### ASSIGNMENT
The response must match the data below exactly, line for line.

### Stored data
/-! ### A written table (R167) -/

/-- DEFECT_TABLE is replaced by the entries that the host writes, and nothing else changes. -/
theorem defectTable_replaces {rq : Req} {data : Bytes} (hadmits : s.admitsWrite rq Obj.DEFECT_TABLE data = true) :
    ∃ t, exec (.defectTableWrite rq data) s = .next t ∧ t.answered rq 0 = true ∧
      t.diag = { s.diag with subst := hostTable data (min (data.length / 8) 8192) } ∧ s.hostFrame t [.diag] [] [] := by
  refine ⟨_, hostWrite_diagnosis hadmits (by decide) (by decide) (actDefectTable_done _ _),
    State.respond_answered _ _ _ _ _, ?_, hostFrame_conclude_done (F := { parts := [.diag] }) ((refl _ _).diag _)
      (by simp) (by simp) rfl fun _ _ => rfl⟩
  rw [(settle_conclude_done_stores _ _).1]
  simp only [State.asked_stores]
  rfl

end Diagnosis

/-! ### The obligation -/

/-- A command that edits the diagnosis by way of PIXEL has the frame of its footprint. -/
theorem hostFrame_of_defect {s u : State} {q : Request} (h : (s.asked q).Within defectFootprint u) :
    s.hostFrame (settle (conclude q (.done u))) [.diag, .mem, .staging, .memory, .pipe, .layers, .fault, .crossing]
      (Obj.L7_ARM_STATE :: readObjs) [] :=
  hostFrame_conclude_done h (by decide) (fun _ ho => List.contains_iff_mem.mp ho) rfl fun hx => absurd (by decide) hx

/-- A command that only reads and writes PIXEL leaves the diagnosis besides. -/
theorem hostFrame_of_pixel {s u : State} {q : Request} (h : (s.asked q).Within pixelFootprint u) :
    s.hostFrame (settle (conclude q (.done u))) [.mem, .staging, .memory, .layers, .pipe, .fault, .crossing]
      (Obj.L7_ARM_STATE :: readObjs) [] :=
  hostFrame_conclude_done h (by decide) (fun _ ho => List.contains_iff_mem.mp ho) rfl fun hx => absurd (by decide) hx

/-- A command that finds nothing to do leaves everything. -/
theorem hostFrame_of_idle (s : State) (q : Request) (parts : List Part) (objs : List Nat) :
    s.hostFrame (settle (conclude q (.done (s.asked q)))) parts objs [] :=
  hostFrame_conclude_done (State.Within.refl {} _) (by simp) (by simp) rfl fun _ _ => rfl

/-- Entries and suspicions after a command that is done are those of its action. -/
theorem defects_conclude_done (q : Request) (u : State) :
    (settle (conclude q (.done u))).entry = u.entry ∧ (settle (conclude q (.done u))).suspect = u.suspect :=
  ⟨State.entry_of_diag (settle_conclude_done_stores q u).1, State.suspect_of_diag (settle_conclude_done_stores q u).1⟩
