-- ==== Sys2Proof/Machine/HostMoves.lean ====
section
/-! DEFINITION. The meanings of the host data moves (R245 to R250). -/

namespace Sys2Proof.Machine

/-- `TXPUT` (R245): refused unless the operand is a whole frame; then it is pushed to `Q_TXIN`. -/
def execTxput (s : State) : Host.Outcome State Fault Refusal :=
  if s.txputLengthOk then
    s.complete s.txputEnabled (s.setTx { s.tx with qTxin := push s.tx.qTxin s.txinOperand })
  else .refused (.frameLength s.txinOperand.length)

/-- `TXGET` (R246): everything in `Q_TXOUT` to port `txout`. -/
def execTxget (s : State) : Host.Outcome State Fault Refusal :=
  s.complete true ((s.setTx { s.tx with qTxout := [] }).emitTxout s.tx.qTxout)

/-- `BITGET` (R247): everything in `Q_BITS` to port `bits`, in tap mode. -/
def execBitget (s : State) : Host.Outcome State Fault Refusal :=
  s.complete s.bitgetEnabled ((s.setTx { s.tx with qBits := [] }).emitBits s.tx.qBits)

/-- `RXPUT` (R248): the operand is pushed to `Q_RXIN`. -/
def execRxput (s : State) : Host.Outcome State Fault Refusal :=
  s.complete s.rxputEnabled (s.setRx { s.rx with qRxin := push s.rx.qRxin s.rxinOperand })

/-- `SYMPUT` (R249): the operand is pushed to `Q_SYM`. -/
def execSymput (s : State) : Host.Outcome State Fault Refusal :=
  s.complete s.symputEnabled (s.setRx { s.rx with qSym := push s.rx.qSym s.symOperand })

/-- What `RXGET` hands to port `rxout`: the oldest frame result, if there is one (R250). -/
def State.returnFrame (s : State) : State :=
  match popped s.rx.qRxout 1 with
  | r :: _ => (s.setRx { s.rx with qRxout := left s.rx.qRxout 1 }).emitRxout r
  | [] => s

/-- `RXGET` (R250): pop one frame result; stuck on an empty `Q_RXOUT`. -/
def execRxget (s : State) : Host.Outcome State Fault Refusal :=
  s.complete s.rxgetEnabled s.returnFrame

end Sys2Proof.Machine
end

### ANSWER TO THIS EXERCISE
/-! ### A written table (R167) -/

/-- DEFECT_TABLE is replaced by the entries that the host writes, and nothing else changes. -/
theorem defectTable_replaces {rq : Req} {data : Bytes} (hadmits : s.admitsWrite rq Obj.DEFECT_TABLE data = true) :
    ∃ t, exec (.defectTableWrite rq data) s = .next t ∧ t.answered rq 0 = true ∧
      t.diag = { s.diag with subst := hostTable data (min (data.length / 8) 8192) } ∧ s.hostFrame t [.diag] [] [] := by
  refine ⟨_, hostWrite_diagnosis hadmits (by decide) (by decide) (actDefectTable_done _ _),
    State.respond_answered _ _ _ _ _, ?_, hostFrame_conclude_done (F := { parts := [.diag] }) ((refl _ _).diag _)
      (by simp) (by simp) rfl fun _ _ => rfl⟩
  rw [(settle_conclude_done_stores _ _).1]
  simp only [State.asked_stores]
  rfl

end Diagnosis

/-! ### The obligation -/

/-- A command that edits the diagnosis by way of PIXEL has the frame of its footprint. -/
theorem hostFrame_of_defect {s u : State} {q : Request} (h : (s.asked q).Within defectFootprint u) :
    s.hostFrame (settle (conclude q (.done u))) [.diag, .mem, .staging, .memory, .pipe, .layers, .fault, .crossing]
      (Obj.L7_ARM_STATE :: readObjs) [] :=
  hostFrame_conclude_done h (by decide) (fun _ ho => List.contains_iff_mem.mp ho) rfl fun hx => absurd (by decide) hx

/-- A command that only reads and writes PIXEL leaves the diagnosis besides. -/
theorem hostFrame_of_pixel {s u : State} {q : Request} (h : (s.asked q).Within pixelFootprint u) :
    s.hostFrame (settle (conclude q (.done u))) [.mem, .staging, .memory, .layers, .pipe, .fault, .crossing]
      (Obj.L7_ARM_STATE :: readObjs) [] :=
  hostFrame_conclude_done h (by decide) (fun _ ho => List.contains_iff_mem.mp ho) rfl fun hx => absurd (by decide) hx

/-- A command that finds nothing to do leaves everything. -/
theorem hostFrame_of_idle (s : State) (q : Request) (parts : List Part) (objs : List Nat) :
    s.hostFrame (settle (conclude q (.done (s.asked q)))) parts objs [] :=
  hostFrame_conclude_done (State.Within.refl {} _) (by simp) (by simp) rfl fun _ _ => rfl

/-- Entries and suspicions after a command that is done are those of its action. -/
theorem defects_conclude_done (q : Request) (u : State) :
    (settle (conclude q (.done u))).entry = u.entry ∧ (settle (conclude q (.done u))).suspect = u.suspect :=
  ⟨State.entry_of_diag (settle_conclude_done_stores q u).1, State.suspect_of_diag (settle_conclude_done_stores q u).1⟩
-- ==== Sys2Proof/Machine/HostMoves.lean ====
section
/-! DEFINITION. The meanings of the host data moves (R245 to R250). -/

namespace Sys2Proof.Machine

/-- `TXPUT` (R245): refused unless the operand is a whole frame; then it is pushed to `Q_TXIN`. -/
def execTxput (s : State) : Host.Outcome State Fault Refusal :=
  if s.txputLengthOk then
    s.complete s.txputEnabled (s.setTx { s.tx with qTxin := push s.tx.qTxin s.txinOperand })
  else .refused (.frameLength s.txinOperand.length)

/-- `TXGET` (R246): everything in `Q_TXOUT` to port `txout`. -/
def execTxget (s : State) : Host.Outcome State Fault Refusal :=
  s.complete true ((s.setTx { s.tx with qTxout := [] }).emitTxout s.tx.qTxout)

/-- `BITGET` (R247): everything in `Q_BITS` to port `bits`, in tap mode. -/
def execBitget (s : State) : Host.Outcome State Fault Refusal :=
  s.complete s.bitgetEnabled ((s.setTx { s.tx with qBits := [] }).emitBits s.tx.qBits)

/-- `RXPUT` (R248): the operand is pushed to `Q_RXIN`. -/
def execRxput (s : State) : Host.Outcome State Fault Refusal :=
  s.complete s.rxputEnabled (s.setRx { s.rx with qRxin := push s.rx.qRxin s.rxinOperand })

/-- `SYMPUT` (R249): the operand is pushed to `Q_SYM`. -/
def execSymput (s : State) : Host.Outcome State Fault Refusal :=
  s.complete s.symputEnabled (s.setRx { s.rx with qSym := push s.rx.qSym s.symOperand })

/-- What `RXGET` hands to port `rxout`: the oldest frame result, if there is one (R250). -/
def State.returnFrame (s : State) : State :=
  match popped s.rx.qRxout 1 with
  | r :: _ => (s.setRx { s.rx with qRxout := left s.rx.qRxout 1 }).emitRxout r
  | [] => s

/-- `RXGET` (R250): pop one frame result; stuck on an empty `Q_RXOUT`. -/
def execRxget (s : State) : Host.Outcome State Fault Refusal :=
  s.complete s.rxgetEnabled s.returnFrame

end Sys2Proof.Machine
end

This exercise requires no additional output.